Dataset 227 may include multiple messages and multimedia files. A user of a client device 110 may store at least some of the messages and data content in dataset 227 in memory 220-1. In some embodiments, a participant may upload, with a client device 110, a dataset 225 onto servers 130, as part of a messaging interaction (or conversation). Accordingly, dataset 225 may include a message from the participant, or a multimedia file that the participant wants to share in a conversation.
A database 152 may store data and files associated with a conversation from application 222 (e.g., one or more of datasets 225 and 227).
Servers 130 may include an application programming interface (API) layer 215, which may control application 222 in each of client devices 110. Servers 130 may also include a memory 220-2 storing instructions which, when executed by a processor 212-2, cause servers 130 to perform at least partially one or more operations in methods consistent with the present disclosure.
Processors 212-1 and 212-2, and memories 220-1 and 220-2 will be collectively referred to, hereinafter, as “processors 212” and “memories 220,” respectively.
Processors 212 may be configured to execute instructions stored in memories 220. In some embodiments, memory 220-2 may include an avatar engine 232. Avatar engine 232 may share or provide features and resources to GUI 223, including multiple tools associated with stylization, personalization, and animation, or design applications that use avatars retrieved with avatar engine 232 (e.g., application 222). A user may access avatar engine 232 through application 222, installed in a memory 220-1 of a client device 110. Accordingly, application 222, including GUI 223, may be installed by servers 130 and perform scripts and other routines provided by servers 130 through any one of multiple tools. Execution of application 222 may be controlled by processor 212-1.

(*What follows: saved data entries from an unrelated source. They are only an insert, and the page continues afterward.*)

-- ==== Sys2Proof/Machine/Trn.lean ====
section
/-!
DEFINITION. Machine/Trn.lean: training contexts and replica groups (chapter 10): batches and feeders (R275 to R277), steps (R278 to
R281), checkpoints and the vote (R282 to R284), expulsion and rejoining (R285 to R288) and the serving copy (R289).
-/

namespace Sys2Proof.Machine

open Sys2Proof

/-! ## Contexts and members (R272, R273) -/

def Chan.trnFld (ch : Chan) (g : Nat) (f : Fld) : Nat := ch.fld (R.TRN_CFG g) f
def Chan.trnState (ch : Chan) (g : Nat) : Nat := ch.fld (R.TRN_STATUS g) F.TRN_STATUS_state
def Chan.trnActive (ch : Chan) (g : Nat) : Nat := ch.fld (R.TRN_STATUS g) F.TRN_STATUS_active
def Chan.setTrnActive (ch : Chan) (g v : Nat) : Chan := ch.setFld (R.TRN_STATUS g) F.TRN_STATUS_active v
def Chan.trnRank (ch : Chan) (g : Nat) : Nat := ch.trnFld g F.TRN_CFG_rank
def Chan.trnSlot (ch : Chan) (g : Nat) : Nat := ch.trnFld g F.TRN_CFG_train_slot
/-- The TRAINING side of a context and its tenant. -/
def Chan.trnSide (ch : Chan) (g : Nat) : Nat := ctxOf (ch.trnSlot g) (ch.servingSide (ch.trnSlot g))
/-- The side whose run is the step in progress (R239), else the TRAINING side. -/
def Chan.stepSide (ch : Chan) (g : Nat) : Nat := if (ch.trnCtx g).running then (ch.trnCtx g).runCtx else ch.trnSide g
def Chan.trnTenant (ch : Chan) (g : Nat) : Nat := ch.slotTenant (ch.trnSlot g)
/-- A context enters a state; a change sends vector 7 of its tenant's VF (Table 14.6). -/
def Chan.setTrnState (ch : Chan) (g v : Nat) : Chan :=
  let i := ch.trnTenant g
  let n := ch.setFld (R.TRN_STATUS g) F.TRN_STATUS_state v
  if ch.trnState g ≠ v ∧ ch.fnLive (i + 1) = true then n.vector (i + 1) 7 0 else n
def Chan.trnStep (ch : Chan) (g : Nat) : Nat := (ch.rd (R.TRN_STEP g)).toNat
def Chan.setTrnStep (ch : Chan) (g k : Nat) : Chan := ch.wr (R.TRN_STEP g) (BitVec.ofNat 64 k)
def Chan.trnParams (ch : Chan) (g : Nat) : Nat := ch.fld (R.TRN_MASTER g) F.TRN_MASTER_params
def Chan.trnBase (ch : Chan) (g : Nat) : Nat := ch.fld (R.TRN_MASTER g) F.TRN_MASTER_base
def Chan.modTrn (ch : Chan) (g : Nat) (f : TrnCtx → TrnCtx) : Chan := ch.setTrn g (f (ch.trnCtx g))

/-- A context may act: it and the channel's training are enabled, and the channel runs outside Safe Serve (R291). -/
def Chan.trnOn (ch : Chan) (g : Nat) : Bool :=
  decide (g < 4) && ch.clocked && !ch.failStopped && !ch.safeServe && ch.flag R.TRN_CTRL F.TRN_CTRL_enable &&
    ch.flag (R.TRN_CFG g) F.TRN_CFG_enable

/-- Other ranks of a group. -/
def Chan.trnOthers (ch : Chan) (g : Nat) : List Nat := (List.range 3).filter fun r => r != ch.trnRank g

/-- Device of another rank: the partner of the port that TRN_LINK names for it. -/
def Chan.trnDevice (ch : Chan) (g r : Nat) : Option Nat :=
  let f := if r = (ch.trnRank g + 1) % 3 then F.TRN_LINK_port_next else F.TRN_LINK_port_prev
  (zPartner ch.zTopo ch.zDev (ch.fld (R.TRN_LINK g) f)).map (·.1)

/-- Send a group message to a rank (Tables 10.1 and 13.6). -/
def Chan.trnSend (ch : Chan) (g r typ : Nat) (vl : Bool) (args : Nat) (payload : List Byte) : Chan :=
  match ch.trnDevice g r with
  | none => ch.zUnroutable
  | some d => ch.zSend (ch.zMsg typ d vl (ch.trnFld g F.TRN_CFG_group_id) args payload)

/-- Send a group message to both other members. -/
def Chan.trnSendAll (ch : Chan) (g typ : Nat) (vl : Bool) (args : Nat) (payload : List Byte) : Chan :=
  (ch.trnOthers g).foldl (fun (ch : Chan) r => ch.trnSend g r typ vl args payload) ch

/-- Context and rank of the sender that a group message names; none for a message of another group. -/
def Chan.trnFrom (ch : Chan) (m : ZMsg) : Option (Nat × Nat) :=
  match (List.range 4).find? fun g => ch.flag (R.TRN_CFG g) F.TRN_CFG_enable &&
      ch.trnFld g F.TRN_CFG_group_id == m.context.toNat && (ch.trnOthers g).any fun r => ch.trnDevice g r == some m.src.toNat with
  | none => none
  | some g => ((ch.trnOthers g).find? fun r => ch.trnDevice g r == some m.src.toNat).map fun r => (g, r)

def Chan.trnForeign (ch : Chan) : Chan := ch.inc R.TRN_CNT_FOREIGN

/-- A member becomes STOPPED. -/
def Chan.trnStop (ch : Chan) (g : Nat) : Chan := (ch.setTrnState g 6).raise EV_TRN_STOPPED (some (ch.trnTenant g))

/-- End the run of a context's step. -/
def Chan.trnHalt (ch : Chan) (g : Nat) : Chan :=
  let ctx := ch.stepSide g
  if (ch.trnCtx g).running = false then ch
  else
    let ch := (abortCtx { ch := ch } ctx).ch
    let ch := (ch.setSeqr ctx { ch.seqr ctx with run := none }).modTrn g fun t => { t with running := false }
    (List.range 32).foldl Chan.pump ch

/-! ## The training area (R274) -/

/-- Bytes up to the next 2 MiB boundary. -/
def align2M (n : Nat) : Nat := 2097152 * ceilDiv n 2097152

/-- T1 address of checkpoint area 0 or 1, of the batch log, and of the publish copy. -/
def Chan.trnArea (ch : Chan) (g a : Nat) : Nat :=
  ch.fld (R.TRN_T1 g) F.TRN_T1_base + a * align2M (64 + 4 * ch.trnParams g)
def Chan.trnLog (ch : Chan) (g : Nat) : Nat := ch.trnArea g 2
def Chan.trnPubCopy (ch : Chan) (g : Nat) : Nat := ch.trnLog g + align2M (2 * ch.trnFld g F.TRN_CFG_interval * 8192)

/-- The master weights as bytes, and what puts them. -/
def Chan.trnMasters (ch : Chan) (g : Nat) : List Byte := ch.spad (ch.trnBase g) (4 * ch.trnParams g)

/-- The refresh (Table 10.2) by the training control: the QNT commands that read the masters, into the working weights of the
next step (log 61). -/
def Chan.refreshSide (ch : Chan) (ctx : Nat) : Chan :=
  let k := (ch.seqr ctx).count - 1
  let cs := (List.range (ch.side ctx).commands).map (ch.side ctx).cmd
  (cs.filter fun c => ch.isRefresh ctx k c && ch.vecOk ctx k 1 c).foldl (fun (ch : Chan) c => ch.vecRun ctx k 1 c) ch
def Chan.trnRefresh (ch : Chan) (g : Nat) : Chan := ch.refreshSide (ch.trnSide g)

/-- Restore the masters from a checkpoint area and refresh. -/
def Chan.trnRestore (ch : Chan) (g a : Nat) : Chan :=
  let i := ch.trnTenant g
  (ch.store 0 i (ch.trnBase g) (ch.bytes 1 i (ch.trnArea g a + 64) (4 * ch.trnParams g))).trnRefresh g

/-- The 64-byte checkpoint header (R282). -/
def Chan.ckptHeader (ch : Chan) (g c : Nat) : List Byte :=
  leBytes 2 (ch.trnFld g F.TRN_CFG_group_id) ++ leBytes 2 0 ++ leBytes 4 (ch.trnParams g) ++ leBytes 8 c ++
    (ch.side (ch.trnSide g)).modelDigest

/-- Show the last agreed step and digest. -/
def Chan.setAgreed (ch : Chan) (g c : Nat) (d : List Byte) : Chan :=
  (List.range 6).foldl (fun (ch : Chan) i => ch.wr (R.TRN_DIGEST g i) (BitVec.ofNat 64 (le d (8 * i) 8)))
    (ch.wr (R.TRN_AGREED g) (BitVec.ofNat 64 c))
def Chan.agreedDigest (ch : Chan) (g : Nat) : List Byte :=
  (List.range 6).flatMap fun i => leBytes 8 (ch.rd (R.TRN_DIGEST g i)).toNat

/-! ## Batches and turns (R276, R277) -/

/-- The feeder of a turn: rank t mod 3, or the next ACTIVE one in ascending cyclic order. -/
def feederOf (turn active : Nat) : Option Nat :=
  ([turn % 3, (turn + 1) % 3, (turn + 2) % 3]).find? fun r => active.testBit r

/-- Step of the next BATCH: the one after the log's last, or the next step. -/
def Chan.nextBatch (ch : Chan) (g : Nat) : Nat :=
  match (ch.trnCtx g).log.getLast? with
  | some b => max (ch.trnStep g) (b.step + 1)
  | none => ch.trnStep g

/-- Payload of a BATCH (Table 13.6). -/
def TrnBatch.payload (b : TrnBatch) : List Byte :=
  beBytes 8 b.turn ++ beBytes 2 b.m ++ beBytes 2 b.bytes ++ leBytes 4 0 ++
    b.rows.flatMap fun r => slice r 0 (16 * ceilDiv b.bytes 16)

/-- The batch that a BATCH message carries, none when its payload does not hold M rows. -/
def batchOf (step : Nat) (p : List Byte) : Option TrnBatch :=
  let m := be p 8 2
  let n := be p 10 2
  let w := 16 * ceilDiv n 16
  if 1 ≤ m ∧ m ≤ 64 ∧ p.length = 16 + m * w then
    some { step := step, turn := be p 0 8, m := m, bytes := n, rows := (List.range m).map fun i => slice p (16 + i * w) n }
  else none

/-- Put a batch into the log: the model keeps it, and its 8 KiB of the log area hold it in a form the spec leaves open. -/
def Chan.trnKeep (ch : Chan) (g : Nat) (b : TrnBatch) : Chan :=
  let (n, ch) := ch.draw
  let a := ch.trnLog g + 8192 * (b.step % (2 * ch.trnFld g F.TRN_CFG_interval))
  (ch.setBytes 1 chanKey a (freeBytes ch.idx n 8192)).modTrn g fun t => { t with log := t.log ++ [b] }

/-- Begin the next turn. -/
def Chan.trnTurn (ch : Chan) (g turn : Nat) : Chan := ch.modTrn g fun t => { t with turn := turn, turnAt := ch.now }

/-- The turn of a message is the expected one (R277). A member that rejoins does not know its group's turn until the first message that it
takes as ACTIVE, and takes until then any that is not behind the last (log 159). -/
def Chan.turnOk (ch : Chan) (g turn : Nat) : Bool :=
  let t := ch.trnCtx g
  if t.resync then decide (t.turn ≤ turn) else turn == t.turn

/-- A turn ends with the message of turn `turn`. -/
def Chan.tookTurn (ch : Chan) (g turn : Nat) : Chan :=
  (ch.trnTurn g (turn + 1)).modTrn g fun t => { t with resync := t.resync && ch.trnState g != 1 }

/-- This member feeds the present turn. -/
def Chan.trnFeeds (ch : Chan) (g : Nat) : Bool :=
  ch.trnOn g && ch.trnState g == 1 && feederOf (ch.trnCtx g).turn (ch.trnActive g) == some (ch.trnRank g)

/-- The window of the turn has passed. -/
def Chan.trnWindow (ch : Chan) (g : Nat) : Bool :=
  ch.since (ch.trnCtx g).turnAt (max 1 (ch.fld (R.TRN_LINK g) F.TRN_LINK_batch_window) * usG)

/-- FEEDER_SEND_BATCH (R276): the feeder sends admitted rows in their order of admission. -/
def Chan.feederBatch (ch : Chan) (g : Nat) : Chan :=
  let t := ch.trnCtx g
  let n := min 64 (max 1 (ch.trnFld g F.TRN_CFG_batch_rows))
  let full := decide (n ≤ t.admitted.length)
  let some_ := ch.trnWindow g && decide (max 1 (ch.trnFld g F.TRN_CFG_min_rows) ≤ t.admitted.length)
  if !ch.trnFeeds g || t.vote.isSome || !(full || some_) then ch
  else
    let rows := (t.admitted.take n).map (·.row)
    let b : TrnBatch := { step := ch.nextBatch g, turn := t.turn, m := rows.length, bytes := (rows.headD []).length, rows := rows }
    let ch := ch.modTrn g fun t => { t with admitted := t.admitted.drop n }
    ((ch.trnKeep g b).trnSendAll g 5 false b.step b.payload).trnTurn g (t.turn + 1)

/-- FEEDER_SEND_PASS (R276): the window passed with fewer than min_rows rows. -/
def Chan.feederPass (ch : Chan) (g : Nat) : Chan :=
  let t := ch.trnCtx g
  if ch.trnFeeds g && ch.trnWindow g && decide (t.admitted.length < max 1 (ch.trnFld g F.TRN_CFG_min_rows)) then
    (ch.trnSendAll g 6 true t.turn []).trnTurn g (t.turn + 1)
  else ch

/-- A received BATCH (R277): kept when it is for the expected step, and turn of an ACTIVE member; a REJOINING member expects the
steps after the checkpoint it asked for. A donor passes it on to whoever catches up (R287). -/
def Chan.recvBatch (ch : Chan) (m : ZMsg) : Chan :=
  match ch.trnFrom m, batchOf m.args.toNat m.payload with
  | some (g, _), some b =>
    let t := ch.trnCtx g
    let st := ch.trnState g
    let next := if st = 3 then
        (match t.log.getLast?, t.wanted with
          | some x, _ => x.step + 1
          | none, some w => w.1 + 1
          | none, none => 0)
      else ch.nextBatch g
    let ok := b.step == next && (st == 1 || st == 3 || st == 4) && ch.turnOk g b.turn
    if !ok then ch.trnForeign
    else
      let ch := (ch.trnKeep g b).tookTurn g b.turn
      (t.feeds.filter fun r => ch.trnDevice g r != some m.src.toNat).foldl (fun (ch : Chan) r =>
        ch.trnSend g r 5 false b.step b.payload) ch
  | _, _ => ch.trnForeign

/-- A received PASS (R276, R277): of the expected turn; while catching up only the one right behind the last BATCH, since a donor replays
none. -/
def Chan.recvPass (ch : Chan) (m : ZMsg) : Chan :=
  match ch.trnFrom m with
  | none => ch.trnForeign
  | some (g, _) =>
    let st := ch.trnState g
    let turn := m.args.toNat
    if (st = 1 ∧ ch.turnOk g turn = true) ∨ (st = 4 ∧ turn = (ch.trnCtx g).turn) then ch.tookTurn g turn else ch.trnForeign

/-! ## Steps (R278 to R281) -/

/-- Turns of a tenant's contexts: ascending cyclic order after the one that ran last. -/
def Chan.trnReady (ch : Chan) (g : Nat) : Bool :=
  let t := ch.trnCtx g
  let ctx := ch.trnSide g
  ch.trnOn g && (ch.trnState g == 1 || ch.trnState g == 4) && t.log.any (fun b => b.step == ch.trnStep g) && t.vote.isNone &&
    !t.running && (ch.seqr ctx).run.isNone && ch.servingState (ch.trnSlot g) == 1 && ch.slotKind (ch.trnSlot g) == 2

/-- The context of a tenant whose step may start next. -/
def Chan.trnNext (ch : Chan) (i : Nat) : Option Nat :=
  let last := (sfind ch.trnLast i).getD 3
  (([1, 2, 3, 4].map fun d => (last + d) % 4).find? fun g => ch.trnReady g && ch.trnTenant g == i)

/-- NaN counts of the scale tables that R281 reads. -/
def Chan.nanCounts (ch : Chan) (ctx k : Nat) : List (Nat × Nat) :=
  let s := ch.side ctx
  let errs := (((List.range s.commands).map s.cmd).filter fun c => c.opcode == 4).map fun c => c.w40
  (ch.forwardTables ctx k ++ errs).foldl (fun m t => sins m t (ch.nanSum ctx k t)) []

/-- TRAINING_STEP_START (R277, R280): the next step runs on the bytes of its batch. -/
def Chan.stepStart (ch : Chan) (g : Nat) : Chan :=
  let i := ch.trnTenant g
  let busy := (List.range 4).any fun h => (ch.trnCtx h).running && ch.trnTenant h == i
  if busy || ch.trnNext i != some g then ch
  else match (ch.trnCtx g).log.find? fun b => b.step == ch.trnStep g with
    | none => ch
    | some b =>
      let ctx := ch.trnSide g
      let sr := ch.seqr ctx
      let c := (ch.side ctx).cmd 0
      let ch := ch.wr (R.ACU_SR_SEED i) (ch.rd (R.TRN_SEED g) + ch.rd (R.TRN_STEP g))
      let ch := b.rows.zipIdx.foldl (fun (ch : Chan) x => ch.store 0 i (ch.winAddr ctx sr.count c.w20 + x.2 * c.w24) x.1) ch
      let nans := ch.nanCounts ctx sr.count
      let ch := (ch.setSeqr ctx { sr with run := some { number := sr.count, at_ := ch.now, m := b.m, jobs := [] }
                                          count := sr.count + 1 }).inc R.CHN_CNT_RUNS
      let ch : Chan := { ch with trnLast := sins ch.trnLast i g }
      let ch := ch.modTrn g fun t => { t with running := true, runCtx := ctx, nanBase := nans }
      if ch.trnState g = 1 ∧ ch.trnStep g = 0 then ch.setTrnActive g 7 else ch

/-- Step `k` is a compare step (R282). -/
def Chan.isCompare (ch : Chan) (g k : Nat) : Bool := k % max 8 (ch.trnFld g F.TRN_CFG_interval) == 0

/-- A compare step has completed: an ACTIVE member opens its vote; one that caught up before the group decided becomes ACTIVE
(R282, R287). -/
def Chan.compareStep (ch : Chan) (g c : Nat) : Chan :=
  let t := ch.trnCtx g
  let late := match t.heard with | some h => decide (c ≤ h) | none => false
  let vote (ch : Chan) : Chan :=
    (ch.modTrn g fun t => { t with vote := some { c := c }, snapshot := some ch.now }).setFlag (R.TRN_STATUS g)
      F.TRN_STATUS_vote_open true
  if ch.trnState g = 1 then vote ch
  else if ch.trnState g = 4 ∧ late = false then
    let ch := (ch.setTrnState g 1).setTrnActive g (putBit (ch.trnActive g) (ch.trnRank g) true)
    vote ((ch.inc (R.TRN_CNT_REJOIN g)).raise EV_TRN_REJOINED (some (ch.trnTenant g)) (some (R.TRN_CNT_REJOIN g)))
  else ch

Memory 220-2 may include avatar engine 232. Avatar engine 232 may include identity encoder 234, expression encoder 236, decoder 238, disentangling module 240, loss module 242, regularizer module 244, and render module 246. Avatar engine 232 may generate a three-dimensional (3D) mesh that forms a solid model of a subject (e.g., avatar) based on captured images or stylistic representations of the subject. The stylistic representation may be hand drawings or computer-generated drawings of different views of a subject from different directions. Avatar engine 232 may determine, or classify, a target style (or appearance) for an avatar. Identity encoder 234 may extract and encode from image data identity-related features of a user. Identity encoder 234 may determine the identification features of an avatar that provide a unique identity to a model for generating the avatar. Identity encoder 234, for example, may identify that a certain user furrows some areas in the face for a generic laughter expression. Expression encoder 236 may extract and encode from image data expression-related features of a user. Expression encoder 236 may incorporate a facial expression onto an avatar. In some embodiments, there may be a selected number of expressions that may be handled, stored in database 152. Decoder 238 may decode an encoding of identity related features and expression-related features, and decoder 238 may translate such an encoding into audio and visual signals that may be viewed as a representation of the identity and expression of a user. Disentangling module 240 may separate the geometry inputs and the texture inputs that may have been combined at several stages by a model (e.g., a deep learning model) to generate an avatar. Loss module 242 may compute a loss between renders of an avatar and embeddings of a target style (or appearance). Regularizer module 244 may determine or apply two regularizers: the first, to control identity preservation in an avatar; the second, to control asymmetrical artifacts in the avatar. Render module 246 may transform a decoding of identity-related data and expression-related data into a perceptible output (e.g., via GUI 223).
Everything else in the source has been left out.